Abbé Pierre : quand Mgr Villot veillait à éviter le scandale
Mgr Villot alertait les évêques avant la venue de l’abbé Pierre
On retrouve notamment dans les archives des correspondances adressées à l’archevêché du Mans. Ici, c’est à à l’archevêque de Lyon :
Si je me permets d’écrire à votre éminence […], c’est pour que l’on évite, autant qu’il sera possible, de faire des compliments publics à l’abbé […] Il ne faut pas se dissimuler, en effet, que tout cela pourra, un jour ou l’autre, être connu et que l’opinion serait bien surprise alors de voir que la hiérarchie catholique a maintenu sa confiance à l’abbé Pierre.
Mgr Villot et l’évêque de Grenoble : la patate chaude abbé Pierre
Alors qu’il a reçu la visite de l’abbé Pierre, Mgr Villot écrit encore à l’évêque de Grenoble le 11 septembre 1958 : « Il ne faudrait donc pas, ai-je dit à l’abbé Pierre, créer un imbroglio à la faveur d’une pluralité d’interventions : c’est avec Mgr l’évêque de Grenoble que doit être, en définitive, cherchée la solution du problème […] L’abbé Pierre m’a alors affirmé sa résolution d’obéir, de ne rien faire qui puisse amener un risque de scandale et de se conformer aux directives qu’il recevrait. « Mais, a-t-il ajouté, faut-il, par crainte d’un scandale, achever un pauvre homme ? » […] J’ai tenu à mettre le résumé de cette conversation sous les yeux de votre Excellence puisqu’elle aura sans doute la tâche difficile d’aider l’abbé Pierre à trouver un point d’atterrissage. Il est vrai que ce ne sera sans doute pas avant quelques mois, car il m’a paru bien délabré et plus émotif que jamais. »
Face à l’absence de réponse de Mgr Fougerat, Mgr Villot insiste par peur du scandale
« N’ayant jamais reçu de réponse de votre chère Excellence, je suis un peu découragé. Si l’abbé Pierre était un inconnu, je classerais le dossier. Mais, devant le grave danger de scandale que comporterait son retour aux activités antérieures, je ne crois pas, en conscience, pouvoir rester purement passif […] Je ne voudrais pas, en effet, avoir à me reprocher, dans quelques mois, les conséquences d’un abandon de cette affaire, alors que je sais, par ailleurs, de quelle gravité sont les faits qui pourraient revenir à la surface. »
Et Mgr Fougerat cherche à lui refourguer la « patate chaude » !

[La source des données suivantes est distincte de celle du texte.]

-- ==== Sys2Proof/Certificates/Slice0/Obligations.lean ====
section
/-! DEFINITION. Certificates/Slice0/Obligations.lean: the statements about the block. A command of a block is what the rules
call by its mnemonic; `Completes`, `CopyStep` and `LinkStep` say that it answers a next state, and what that state holds. -/

open Sys2Proof Sys2Proof.Machine

/-- A step takes the command at the front of the queue and is that command's effect on the device, with the queue's
rest; a step of an empty queue with HCLK stopped changes nothing, and with HCLK running and no event report waiting to
be judged it counts TIME on by one and changes nothing else (that an HCLK passes on an empty queue is the model's
choice, assumption 1). -/
def Obligations.StepRunsFront : Prop :=
  (∀ (c : Instr) (s : State), step { s with pending := c :: s.pending } = exec c s) ∧
  (∀ (c : Instr) (s : State), ∃ d, exec c s = .next { s with dev := d }) ∧
  (∀ s : State, s.pending = [] → s.dev.clockRuns = false → step s = .next s) ∧
  (∀ s : State, s.pending = [] → s.dev.clockRuns = true → s.dev.agr.reports = [] →
    step s = .next { s with dev := { s.dev with time := s.dev.time + 1 } })

/-- After reset no command waits, the device has no power, and a register reads the value that its table gives for
reset: one register of each kind of page shows it; memory lists nothing, and journal memory reads as the model chooses
(assumption 5). That reset is the state before the first power is the model's reading (assumption 1). The device after
reset has no power, no command gives it any, and its memories are in their canonical form. -/
def Obligations.ResetState : Prop :=
  ((State.reset.pending = [] ∧ State.reset.dev.phase = .off ∧ State.reset.dev.mem = [] ∧ State.reset.dev.codes = [] ∧
  State.reset.dev.level = 2 ∧ State.reset.dev.devLatch = true ∧
  (∀ e ∈ [(Reg.sys_SVCLVL, 2#32), (Reg.jrnl_ADM_WIN, 0x10), (Reg.ledger_VMIN, 4000), (Reg.ledger_HRZ, 0xFFFFFFFF),
      (Reg.pwr_WAKECFG, 3), (Reg.link_TMR, 0x32045190), (Reg.link_CFG, 0x21), (Reg.agree_CFG, 0x01000041),
      (Reg.release_LATCH, 1), (Reg.release_RSTCFG, 0x00100003), (Reg.flash_OPCTL, 0x20000000), (Reg.guard_ACC 0, 0x101),
      (Reg.drv_TSTAT 0, 0x40), (Reg.drv_DTCTL 1, 0x3200), (Reg.drv_MSTAT 2, 0x18), (Reg.fan_CFG 3, 0x01F4F204),
      (Reg.can_NBTR 0, 0x1EFC7C00), (Reg.wdog_CFG, 64), (Reg.wdog_STAT, 0x5AF0)],
    State.reset.dev.reg e.1 = e.2)) ∧
  (State.reset.dark ∧ State.reset.dev.storesWf = true))

/-- A device without power stays without power: whatever command waits, but POWER_ON, a step leaves everything at rest,
every memory and every register but RETN.STAT as it was, and time does not pass (R389, R390, R430). -/
def Obligations.DarkStays : Prop :=
  ∀ s t : State, s.dark → step s = .next t → t.dark ∧ t.dev.mem = s.dev.mem ∧ t.dev.codes = s.dev.codes ∧
    s.dev.keepsRegs t.dev [Reg.retn_STAT] ∧ t.dev.frnum = s.dev.frnum ∧ t.dev.jtag = s.dev.jtag

/-- The stored code: the checker decides by the syndrome as R252 says, and so every single wrong bit of a word or of its
code is corrected, and every two wrong bits of a word and every wrong bit of its address are found uncorrectable. What
an erased flash word is, R259 says, and the model reads it as uncorrectable (assumption 8): it is left out here. -/
def Obligations.StoredCode : Prop :=
  ∀ (w a : Word) (c : BitVec 7),
    let erased (v : Word) (k : BitVec 7) : Prop := a.toNat < 0x400000 ∧ v = 0xFFFFFFFF ∧ k = 0x7F
    let s := c ^^^ ecc w a
    let own := ecc w a
    let dc (i : Nat) : BitVec 7 := BitVec.ofNat 7 (listGet 0 dcTable i)
    (¬ erased w c →
      (s = 0 → checkWord w c a = .ok) ∧ (∀ j : Fin 7, s = 1#7 <<< j.val → checkWord w c a = .corrected w) ∧
      (∀ i : Fin 32, s = dc i.val → checkWord w c a = .corrected (w ^^^ 1#32 <<< i.val)) ∧
      (s ≠ 0 → (∀ j : Fin 7, s ≠ 1#7 <<< j.val) → (∀ i : Fin 32, s ≠ dc i.val) → checkWord w c a = .bad)) ∧
    (∀ i : Fin 32, ¬ erased (w ^^^ 1#32 <<< i.val) own → checkWord (w ^^^ 1#32 <<< i.val) own a = .corrected w) ∧
    (∀ i j : Fin 32, i ≠ j → checkWord (w ^^^ 1#32 <<< i.val ^^^ 1#32 <<< j.val) own a = .bad) ∧
    (∀ k : Fin 32, 2 ≤ k.val → checkWord w own (a ^^^ 1#32 <<< k.val) = .bad) ∧
    (∀ k : Fin 32, k.val < 2 → ecc w (a ^^^ 1#32 <<< k.val) = own)

/-- INTEGER_OP completes whenever the copy executes it: rd takes the value that RV32IM gives the operation, the branch
or jump goes where it says, and everything else of the copy, of the other copies and of the device stays (R173, R187).
The arithmetic of the M extension: the two halves of a product are the exact product, a quotient and its remainder
rebuild the dividend, and a division by zero does not trap (model's reading of the published RV32M, assumption 23). -/
def Obligations.IntegerOps : Prop :=
  ((∀ (s : State) (c : CopyId) (b : Bool), (s.dev.copy c).fetched (instrLen b) →
    let x := s.dev.copy c
    let n := x.pc + toWord (instrLen b)
    (∀ rd imm, WritesRd (.integerOp c (.lui rd imm) b) s c rd (imm.setWidth 32 <<< 12) n) ∧
    (∀ rd imm, WritesRd (.integerOp c (.auipc rd imm) b) s c rd (x.pc + (imm.setWidth 32 <<< 12)) n) ∧
    (∀ op rd rs1 rs2, WritesRd (.integerOp c (.reg op rd rs1 rs2) b) s c rd (aluVal op (x.xr rs1) (x.xr rs2)) n) ∧
    (∀ op rd rs1 imm, immForm op imm = true →
      WritesRd (.integerOp c (.imm op rd rs1 imm) b) s c rd (aluVal op (x.xr rs1) (imm.signExtend 32)) n) ∧
    (∀ op rs1 rs2 off, WritesRd (.integerOp c (.branch op rs1 rs2 off) b) s c 0 0
      (if branchTaken op (x.xr rs1) (x.xr rs2) then x.pc + off.signExtend 32 else n)) ∧
    (∀ rd off, isLink rd = false → WritesRd (.integerOp c (.jal rd off) b) s c rd n (x.pc + off.signExtend 32)) ∧
    (∀ rd rs1 off, isLink rd = false → jalrPops rd rs1 = false →
      WritesRd (.integerOp c (.jalr rd rs1 off) b) s c rd n ((x.xr rs1 + off.signExtend 32) &&& 0xFFFFFFFE))) ∧
  (∀ a b : Word,
    (aluVal .mulhu a b ++ aluVal .mul a b : BitVec 64).toNat = a.toNat * b.toNat ∧
    (aluVal .mulh a b ++ aluVal .mul a b : BitVec 64).toInt = a.toInt * b.toInt ∧
    (aluVal .mulhsu a b ++ aluVal .mul a b : BitVec 64).toInt = a.toInt * b.toNat ∧
    aluVal .divu a b * b + aluVal .remu a b = a ∧ aluVal .div a b * b + aluVal .rem a b = a ∧
    (b ≠ 0 → (aluVal .remu a b).toNat < b.toNat) ∧
    (b = 0 → aluVal .div a b = 0xFFFFFFFF ∧ aluVal .divu a b = 0xFFFFFFFF)))

/-- LOAD: a hit in the data cache writes rd at once and still sends its READ; a miss or an uncached address sends the
READ and waits; a misaligned address and one outside R176 trap. STORE: a posted WRITE with the lanes, the data and the
code of the word goes out, the instruction retires, and no register changes; a store to SRAM also updates the data
cache; a misaligned address and one outside R176 trap. -/
def Obligations.LoadsAndStores : Prop :=
  ((∀ (s : State) (c : CopyId) (k : LoadKind) (rd rs1 : BitVec 5) (off : BitVec 12) (b : Bool),
    (s.dev.copy c).fetched (instrLen b) →
    let x := s.dev.copy c
    let a := x.xr rs1 + off.signExtend 32
    let i : Instr := .load c k rd rs1 off b
    let o (u : RespUse) : Outst := x.nextReq .read 0xF (a &&& 0xFFFFFFFC) 0 0 0 u
    (a.toNat % loadSize k = 0 → canLoad a.toNat = true → x.room 1 = true →
      (∀ w, isCached a.toNat = true → (x.dcLoad a).2 = some w →
        CopyStep i s c (fun y => x.wrote y rd (loadVal k a w.data) ∧ y.pc = x.pc + toWord (instrLen b) ∧
          y.retire = x.retire + 1 ∧ y.wait = .none ∧ y.csn = x.csn + 1 ∧ y.issued = x.issued + 1 ∧
          y.out = x.out ++ [o (.loadHit (a &&& 0xFFFFFFFC) w)])) ∧
      ((isCached a.toNat = true → (x.dcLoad a).2 = none) →
        CopyStep i s c (fun y => x.wrote y 0 0 ∧ y.pc = x.pc ∧ y.retire = x.retire ∧ y.wait = .load (instrLen b) ∧
          y.csn = x.csn + 1 ∧ y.issued = x.issued + 1 ∧
          y.out = x.out ++ [o (.loadWait k rd a (isCached a.toNat))]))) ∧
    (a.toNat % loadSize k ≠ 0 → TrapsWith i s c 2 a 0) ∧
    (a.toNat % loadSize k = 0 → canLoad a.toNat = false → TrapsWith i s c 3 a 0)) ∧
  (∀ (s : State) (c : CopyId) (k : StoreKind) (rs1 rs2 : BitVec 5) (off : BitVec 12) (b : Bool),
    (s.dev.copy c).fetched (instrLen b) →
    let x := s.dev.copy c
    let a := x.xr rs1 + off.signExtend 32
    let v := laneData a (x.xr rs2) (storeSize k)
    let i : Instr := .store c k rs1 rs2 off b
    (a.toNat % storeSize k = 0 → canStore a.toNat = true → x.room 1 = true →
      CopyStep i s c (fun y => x.wrote y 0 0 ∧ y.pc = x.pc + toWord (instrLen b) ∧ y.retire = x.retire + 1 ∧
        y.wait = .none ∧ y.csn = x.csn + 1 ∧ y.issued = x.issued + 1 ∧
        y.out = x.out ++ [x.nextReq .write (laneMask a (storeSize k)) a v (ecc v a)
          (if isPages a.toNat then rcrcOf a v else 0) (.posted false)] ∧
        (isSram a.toNat = false → y.dcache = x.dcache) ∧
        (isSram a.toNat = true → laneMask a (storeSize k) = 0xF → (∀ j l, x.dcFind a = some (j, l) → l.words.length = 8) →
          y.holdsWord a ⟨v, ecc v (a &&& 0xFFFFFFFC)⟩))) ∧
    (a.toNat % storeSize k ≠ 0 → TrapsWith i s c 2 a 0) ∧
    (a.toNat % storeSize k = 0 → canStore a.toNat = false → TrapsWith i s c 3 a 0)))

/-- CALL: the return address goes to rd and on top of the ring's shadow stack, and the copy goes on at the target; a
full stack first spills its eight oldest entries as sixteen posted writes; an overflow past record 128 faults with cause
7 (R219, R220, R228). RETURN: the top entry is popped and compared; a call entry with the target's address retires and
goes there, pushing again where rd is the other link register; another entry, or none, is a control-flow fault that pops
nothing; records that are left in memory are read first (R219, R220, R228). -/
def Obligations.CallsAndReturns : Prop :=
  ((∀ (s : State) (c : CopyId) (f : CallForm) (b : Bool), (s.dev.copy c).fetched (instrLen b) → callForm f = true →
    let x := s.dev.copy c
    let link := x.pc + toWord (instrLen b)
    let st := x.curStack
    let full : Bool := decide (32 < st.top.length + 1)
    let rd : BitVec 5 := match f with | .jal rd _ => rd | .jalr rd _ _ => rd
    let target : Word := match f with
      | .jal _ off => x.pc + off.signExtend 32
      | .jalr _ rs1 off => (x.xr rs1 + off.signExtend 32) &&& 0xFFFFFFFE
    (full = false → x.room 0 = true → CopyStep (.call c f b) s c (fun y => x.wrote y rd link ∧ x.retired y target ∧
        y.masked = (x.updStack x.world x.ring (fun t => { t with top := ⟨.call, link⟩ :: t.top })).masked)) ∧
    (full = true → st.cnt + 8 ≤ 128 → x.room 16 = true →
      CopyStep (.call c f b) s c (fun y => x.wrote y rd link ∧ y.pc = target ∧ y.retire = x.retire + 1 ∧
        y.csn = x.csn + 16 ∧ y.issued = x.issued + 16 ∧ y.out.length = x.out.length + 16 ∧
        (y.stack x.world x.ring).cnt = st.cnt + 8 ∧
        (y.stack x.world x.ring).top = ⟨.call, link⟩ :: st.top.take (st.top.length - 8))) ∧
    (full = true → 128 < st.cnt + 8 →
      TrapsWith (.call c f b) s c 7 1 ((st.base + toWord (8 * st.cnt)).setWidth 64))) ∧
  (∀ (s : State) (c : CopyId) (rd rs1 : BitVec 5) (off : BitVec 12) (b : Bool),
    (s.dev.copy c).fetched (instrLen b) → jalrPops rd rs1 = true →
    let x := s.dev.copy c
    let link := x.pc + toWord (instrLen b)
    let target := (x.xr rs1 + off.signExtend 32) &&& 0xFFFFFFFE
    let i : Instr := .ret c rd rs1 off b
    (∀ rest, x.curStack.top = ⟨.call, target⟩ :: rest → rest.length < 32 →
      CopyStep i s c (fun y => x.wrote y rd link ∧ x.retired y target ∧
        y.masked = (x.updStack x.world x.ring (fun t =>
          { t with top := if isLink rd then ⟨.call, link⟩ :: rest else rest })).masked)) ∧
    (∀ en rest, x.curStack.top = en :: rest → ¬ (en.kind = .call ∧ en.value = target) →
      TrapsWith i s c 6 target (BitVec.ofNat 64 (en.value.toNat + kindCode en.kind * 2 ^ 32))) ∧
    (x.curStack.top = [] → x.curStack.cnt = 0 → TrapsWith i s c 6 target (BitVec.ofNat 64 (2 ^ 35))) ∧
    (x.curStack.top = [] → x.curStack.cnt ≠ 0 → x.room (2 * min 8 x.curStack.cnt) = true →
      CopyStep i s c (fun y => x.wrote y 0 0 ∧ y.pc = x.pc ∧ y.retire = x.retire ∧
        y.out.length = x.out.length + 2 * min 8 x.curStack.cnt ∧
        y.wait = .fill x.world x.ring (min 8 x.curStack.cnt) (List.replicate (2 * min 8 x.curStack.cnt) none)))))

/-- FENCE retires once every response has arrived, FENCE.I also empties both caches, and neither changes a register;
while a response is missing neither does anything; a recorded refusal traps instead; one scrub step reads one line, in
order, and changes no register, no request and no replacement state (R182, R186, R194). -/
def Obligations.FencesAndScrub : Prop :=
  ∀ (s : State) (c : CopyId),
    let x := s.dev.copy c
    (x.fetched 4 → x.settled → RetiresAs (.fence c) s c 4 x) ∧
    (x.fetched 4 → x.settled → CopyStep (.fenceI c) s c (fun y =>
      x.wrote y 0 0 ∧ x.retired y (x.pc + 4) ∧ y.icache = ⟨[], []⟩ ∧
      y.masked = ({ x with dcache := ⟨[], []⟩ } : Copy).masked)) ∧
    (x.fetched 4 → x.drained = false →
      CopyStep (.fence c) s c (fun y => y.pc = x.pc ∧ y.retire = x.retire ∧ y.masked = x.masked) ∧
      CopyStep (.fenceI c) s c (fun y => y.pc = x.pc ∧ y.retire = x.retire ∧ y.masked = x.masked)) ∧
    (x.fetched 4 → x.drained = true → x.refusals x.world ≠ 0 → x.entering = none → x.busy x.world = false →
      x.dflt x.world = false → x.keepsStack s.dev.env x.world →
      CopyStep (.fence c) s c (fun y => x.entered y x.world 4 false (x.bank x.world).reqerr
        (BitVec.ofNat 64 (x.refusals x.world)))) ∧
    (x.powered = true → x.released = true → x.stop = none → CopyStep (.icacheScrub c) s c (fun y =>
      y.scrub = x.scrub + 1 ∧ x.wrote y 0 0 ∧ y.pc = x.pc ∧ y.retire = x.retire ∧ y.csn = x.csn ∧ y.out = x.out ∧
      y.icache.plru = x.icache.plru ∧ y.dcache = x.dcache))
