@[simp] theorem Dev.setPstate_shadow (p : Nat) : (d.setPstate p).shadow = d.shadow := by
  unfold Dev.setPstate
  split
  · rfl
  · exact (Dev.jmode_shadow ..).trans (Dev.setFldR_shadow ..)
@[simp] theorem Dev.setPstate_banked (p : Nat) : (d.setPstate p).banked = d.banked := by
  unfold Dev.setPstate
  split
  · rfl
  · exact (Dev.jmode_banked ..).trans (Dev.setFldR_banked ..)
@[simp] theorem Dev.setPstate_mem (p : Nat) : (d.setPstate p).mem = d.mem := by
  unfold Dev.setPstate
  split
  · rfl
  · exact (Dev.jmode_mem ..).trans (Dev.setFldR_mem ..)
@[simp] theorem Dev.setPstate_codes (p : Nat) : (d.setPstate p).codes = d.codes := by
  unfold Dev.setPstate
  split
  · rfl
  · exact (Dev.jmode_codes ..).trans (Dev.setFldR_codes ..)
@[simp] theorem Dev.setPstate_freeCtr (p : Nat) : (d.setPstate p).freeCtr = d.freeCtr := by
  unfold Dev.setPstate
  split
  · rfl
  · exact (Dev.jmode_freeCtr ..).trans (Dev.setFldR_freeCtr ..)
@[simp] theorem Dev.setPstate_time (p : Nat) : (d.setPstate p).time = d.time := by
  unfold Dev.setPstate
  split
  · rfl
  · exact (Dev.jmode_time ..).trans (Dev.setFldR_time ..)
@[simp] theorem Dev.setPstate_phase (p : Nat) : (d.setPstate p).phase = d.phase := by
  unfold Dev.setPstate
  split
  · rfl
  · exact (Dev.jmode_phase ..).trans (Dev.setFldR_phase ..)
@[simp] theorem Dev.setPstate_phaseDue (p : Nat) : (d.setPstate p).phaseDue = d.phaseDue := by
  unfold Dev.setPstate
  split
  · rfl
  · exact (Dev.jmode_phaseDue ..).trans (Dev.setFldR_phaseDue ..)
@[simp] theorem Dev.setPstate_cs (p : Nat) : (d.setPstate p).cs = d.cs := by
  unfold Dev.setPstate
  split
  · rfl
  · exact (Dev.jmode_cs ..).trans (Dev.setFldR_cs ..)
@[simp] theorem Dev.setPstate_csDue (p : Nat) : (d.setPstate p).csDue = d.csDue := by
  unfold Dev.setPstate
  split
  · rfl
  · exact (Dev.jmode_csDue ..).trans (Dev.setFldR_csDue ..)
@[simp] theorem Dev.setPstate_pendRestart (p : Nat) : (d.setPstate p).pendRestart = d.pendRestart := by
  unfold Dev.setPstate
  split
  · rfl
  · exact (Dev.jmode_pendRestart ..).trans (Dev.setFldR_pendRestart ..)
@[simp] theorem Dev.setPstate_frames (p : Nat) : (d.setPstate p).frames = d.frames := by
  unfold Dev.setPstate
  split
  · rfl
  · exact (Dev.jmode_frames ..).trans (Dev.setFldR_frames ..)
@[simp] theorem Dev.setPstate_frnum (p : Nat) : (d.setPstate p).frnum = d.frnum := by
  unfold Dev.setPstate
  split
  · rfl
  · exact (Dev.jmode_frnum ..).trans (Dev.setFldR_frnum ..)
@[simp] theorem Dev.setPstate_tickt (p : Nat) : (d.setPstate p).tickt = d.tickt := by
  unfold Dev.setPstate
  split
  · rfl
  · exact (Dev.jmode_tickt ..).trans (Dev.setFldR_tickt ..)
@[simp] theorem Dev.setPstate_period (p : Nat) : (d.setPstate p).period = d.period := by
  unfold Dev.setPstate
  split
  · rfl
  · exact (Dev.jmode_period ..).trans (Dev.setFldR_period ..)
@[simp] theorem Dev.setPstate_ledgerStop (p : Nat) : (d.setPstate p).ledgerStop = d.ledgerStop := by
  unfold Dev.setPstate
  split
  · rfl
  · exact (Dev.jmode_ledgerStop ..).trans (Dev.setFldR_ledgerStop ..)
@[simp] theorem Dev.setPstate_flopp (p : Nat) : (d.setPstate p).flopp = d.flopp := by
  unfold Dev.setPstate
  split
  · rfl
  · exact (Dev.jmode_flopp ..).trans (Dev.setFldR_flopp ..)
@[simp] theorem Dev.setPstate_floppDst (p : Nat) : (d.setPstate p).floppDst = d.floppDst := by
  unfold Dev.setPstate
  split
  · rfl
  · exact (Dev.jmode_floppDst ..).trans (Dev.setFldR_floppDst ..)
@[simp] theorem Dev.setPstate_pages (p : Nat) : (d.setPstate p).pages = d.pages := by
  unfold Dev.setPstate
  split
  · rfl
  · exact (Dev.jmode_pages ..).trans (Dev.setFldR_pages ..)
@[simp] theorem Dev.setPstate_jdup (p : Nat) : (d.setPstate p).jdup = d.jdup := by
  unfold Dev.setPstate
  split
  · rfl
  · exact (Dev.jmode_jdup ..).trans (Dev.setFldR_jdup ..)
@[simp] theorem Dev.setPstate_links (p : Nat) : (d.setPstate p).links = d.links := by
  unfold Dev.setPstate
  split
  · rfl
  · exact (Dev.jmode_links ..).trans (Dev.setFldR_links ..)
@[simp] theorem Dev.setPstate_cmp (p : Nat) : (d.setPstate p).cmp = d.cmp := by
  unfold Dev.setPstate
  split
  · rfl
  · exact (Dev.jmode_cmp ..).trans (Dev.setFldR_cmp ..)
@[simp] theorem Dev.setPstate_agr (p : Nat) : (d.setPstate p).agr = d.agr := by
  unfold Dev.setPstate
  split
  · rfl
  · exact (Dev.jmode_agr ..).trans (Dev.setFldR_agr ..)
@[simp] theorem Dev.setPstate_copies (p : Nat) : (d.setPstate p).copies = d.copies := by
  unfold Dev.setPstate
  split
  · rfl
  · exact (Dev.jmode_copies ..).trans (Dev.setFldR_copies ..)
@[simp] theorem Dev.setPstate_drv (p : Nat) : (d.setPstate p).drv = d.drv := by
  unfold Dev.setPstate
  split
  · rfl
  · exact (Dev.jmode_drv ..).trans (Dev.setFldR_drv ..)
@[simp] theorem Dev.setPstate_fan (p : Nat) : (d.setPstate p).fan = d.fan := by
  unfold Dev.setPstate
  split
  · rfl
  · exact (Dev.jmode_fan ..).trans (Dev.setFldR_fan ..)
@[simp] theorem Dev.setPstate_fanOvrDue (p : Nat) : (d.setPstate p).fanOvrDue = d.fanOvrDue := by
  unfold Dev.setPstate
  split
  · rfl
  · exact (Dev.jmode_fanOvrDue ..).trans (Dev.setFldR_fanOvrDue ..)
@[simp] theorem Dev.setPstate_fanLoopAt (p : Nat) : (d.setPstate p).fanLoopAt = d.fanLoopAt := by
  unfold Dev.setPstate
  split
  · rfl
  · exact (Dev.jmode_fanLoopAt ..).trans (Dev.setFldR_fanLoopAt ..)
@[simp] theorem Dev.setPstate_partAt (p : Nat) : (d.setPstate p).partAt = d.partAt := by
  unfold Dev.setPstate
  split
  · rfl
  · exact (Dev.jmode_partAt ..).trans (Dev.setFldR_partAt ..)
@[simp] theorem Dev.setPstate_gpo (p : Nat) : (d.setPstate p).gpo = d.gpo := by
  unfold Dev.setPstate
  split
  · rfl
  · exact (Dev.jmode_gpo ..).trans (Dev.setFldR_gpo ..)
@[simp] theorem Dev.setPstate_puff (p : Nat) : (d.setPstate p).puff = d.puff := by
  unfold Dev.setPstate
  split
  · rfl
  · exact (Dev.jmode_puff ..).trans (Dev.setFldR_puff ..)
@[simp] theorem Dev.setPstate_can (p : Nat) : (d.setPstate p).can = d.can := by
  unfold Dev.setPstate
  split
  · rfl
  · exact (Dev.jmode_can ..).trans (Dev.setFldR_can ..)
@[simp] theorem Dev.setPstate_ledger (p : Nat) : (d.setPstate p).ledger = d.ledger := by
  unfold Dev.setPstate
  split
  · rfl
  · exact (Dev.jmode_ledger ..).trans (Dev.setFldR_ledger ..)
@[simp] theorem Dev.setPstate_flash (p : Nat) : (d.setPstate p).flash = d.flash := by
  unfold Dev.setPstate
  split
  · rfl
  · exact (Dev.jmode_flash ..).trans (Dev.setFldR_flash ..)
@[simp] theorem Dev.setPstate_scrubW (p : Nat) : (d.setPstate p).scrubW = d.scrubW := by
  unfold Dev.setPstate
  split
  · rfl
  · exact (Dev.jmode_scrubW ..).trans (Dev.setFldR_scrubW ..)
@[simp] theorem Dev.setPstate_refreshW (p : Nat) : (d.setPstate p).refreshW = d.refreshW := by
  unfold Dev.setPstate
  split
  · rfl
  · exact (Dev.jmode_refreshW ..).trans (Dev.setFldR_refreshW ..)
@[simp] theorem Dev.setPstate_clk (p : Nat) : (d.setPstate p).clk = d.clk := by
  unfold Dev.setPstate
  split
  · rfl
  · exact (Dev.jmode_clk ..).trans (Dev.setFldR_clk ..)
@[simp] theorem Dev.setPstate_lp (p : Nat) : (d.setPstate p).lp = d.lp := by
  unfold Dev.setPstate
  split
  · rfl
  · exact (Dev.jmode_lp ..).trans (Dev.setFldR_lp ..)
@[simp] theorem Dev.setPstate_dbg (p : Nat) : (d.setPstate p).dbg = d.dbg := by
  unfold Dev.setPstate
  split
  · rfl
  · exact (Dev.jmode_dbg ..).trans (Dev.setFldR_dbg ..)
@[simp] theorem Dev.setPstate_jtag (p : Nat) : (d.setPstate p).jtag = d.jtag := by
  unfold Dev.setPstate
  split
  · rfl
  · exact (Dev.jmode_jtag ..).trans (Dev.setFldR_jtag ..)
@[simp] theorem Dev.setPstate_boot (p : Nat) : (d.setPstate p).boot = d.boot := by
  unfold Dev.setPstate
  split
  · rfl
  · exact (Dev.jmode_boot ..).trans (Dev.setFldR_boot ..)
@[simp] theorem Dev.setPstate_wdCfg (p : Nat) : (d.setPstate p).wdCfg = d.wdCfg := by
  unfold Dev.setPstate
  split
  · rfl
  · exact (Dev.jmode_wdCfg ..).trans (Dev.setFldR_wdCfg ..)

« Je demeure surpris de la façon dont il semble rejeter sur le seul évêque de Grenoble la responsabilité de la situation actuelle : la majorité des détails et des décisions ont été si tardivement et si incomplètement connues de lui… […] et récemment encore, que d’imprécisions… J’aimerais reprendre avec vous le fil de tout cela. Votre lettre témoigne d’un éventuel recours au concile. Si cette démarche devient un jour nécessaire, je pense bien qu’elle serait faite par vous au nom des plus hautes autorités que vous représentez dans cette affaire. »
Retour sur la tribune de Mgr Eric de Moulins-Beaufort
Il y a seulement quelques jours, Mgr Eric de Moulins-Beaufort indiquait dans une tribune que si l’abbé Pierre était un électron libre, c’était du fait de son mode de vie.
L’abbé Pierre a presque toujours vécu à distance de tout cadre proprement ecclésial. Mettre en cause l’Église et le célibat sacerdotal n’est pas à la hauteur de ce que les agressions sexuelles commises par l’abbé Pierre nous obligent encore à voir.
Non seulement ce n’est pas une excuse, mais en plus, nous découvrons aujourd’hui que l’évêque de Grenoble qui avait autorité sur lui assumait peu ses responsabilités, et cherchait surtout à renvoyer la responsabilité à Mgr Villot et au bureau central de l’assemblée des cardinaux et archevêques de France.